General characteristics
- Type: Screw frigate
- Displacement: 3,680 long tons (3,739 t) standard; 3,980 long tons (4,044 t) full load;
- Length: 68.20 m (223 ft 9 in) o/a; 65.9 m (216 ft 2 in) p/p;
- Beam: 15.2 m (49 ft 10 in)
- Draught: 7.1 m (23 ft 4 in)
- Propulsion: 4 × Coal-fired boilers; 1 × 1,175 ihp (876 kW) Maudslay, Sons and Field horizontal cylinder steam engine; 1 × Screw propeller (retractable); 370 tons fuel;
- Sail plan: Full-rigged ship; 2,725 m^{2} (29,330 sq ft) sail area;
- Speed: 11 knots (20 km/h; 13 mph)
- Range: 1,800 nmi (3,300 km; 2,100 mi) at 7 knots (13 km/h; 8.1 mph)
- Complement: 658
- Armament: As built:; 8 × 160-pounder rifles; 12 × 72-pounder smoothbore guns; 26 × 68-pounder smoothbore guns; 4 × 80-pounder smoothbore guns; from 1861:; 1 × 117-pdr smoothbore cannon; 2 × 30-pdr smoothbore guns; 10 × 60-pdr rifles; 24 × 30-pdr smoothbore guns; 18 × 80-pdr smoothbore guns; from 1866:; 16 × 200 mm (7.9 in) smoothbore guns; 12 × 160 mm (6.3 in) smoothbore guns; 4 × 160 mm (6.3 in) rifles; from 1871:; 8 × 160 mm (6.3 in) rifles; 4 × 80 mm (3.1 in) cannon; 4 × 75 mm (3.0 in) cannon;
- Armour: None

= Italian frigate Giuseppe Garibaldi =

Italian frigate

The Italian frigate Giuseppe Garibaldi was a steam frigate of the Regia Marina of Italy.
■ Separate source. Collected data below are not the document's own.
-- ==== Sys2Proof/Laws/Ops.lean ====
section
/-! SUPPORT. What reading an output port can answer. -/

namespace Sys2Proof.Machine

theorem readOut_ok_iff (s : State) (o : OutPort) (bits : Bits) : readOut s o = .ok bits ↔ s.outSeq o = some bits := by
  unfold readOut
  cases s.outSeq o <;> simp

theorem readOut_error_iff (s : State) (o : OutPort) (r : Refusal) :
    readOut s o = .error r ↔ s.outSeq o = none ∧ r = .unknownBit o.source (o.source.width - 1) := by
  unfold readOut
  cases s.outSeq o <;> simp [eq_comm]

end Sys2Proof.Machine
end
It was the first ship to be named after General Giuseppe Garibaldi.

==Service==
She was laid down in the royal shipyard at Castellammare di Stabia on 1 April 1857 and launched in January 1860, entering service in the Real Marina of the Kingdom of the Two Sicilies on 10 July 1860, under the name Borbone.

In August 1860 she reached Messina to assist other naval ships based there to hold up Garibaldi's advance, exchanging fire with the former Bourbon ship Veloce, which had been captured by the Garibaldian forces and renamed Tüköry after Lajos Tüköry, a Hungarian official who had been killed on 6 July 1860 at Palermo while taking part in the Expedition of the Thousand. On 7 September 1860 Garibaldi issued a decree that all the ships and arsenals of the former Bourbon fleet were to be incorporated into the King of Italy's fleet and two days after the Borbone (now renamed the Giuseppe Garibaldi) entered the Sardinian fleet it took part in the siege of Gaeta, the last Bourbon stronghold. She was incorporated into the Regia Marina on its creation in 1861 and was due for decommissioning in 1870, but was instead refitted after the Battle of Lissa due to a scarcity of available naval ships, with her armament improved, her superstructure lowered and her sails and rigging removed, at a cost of £200,000.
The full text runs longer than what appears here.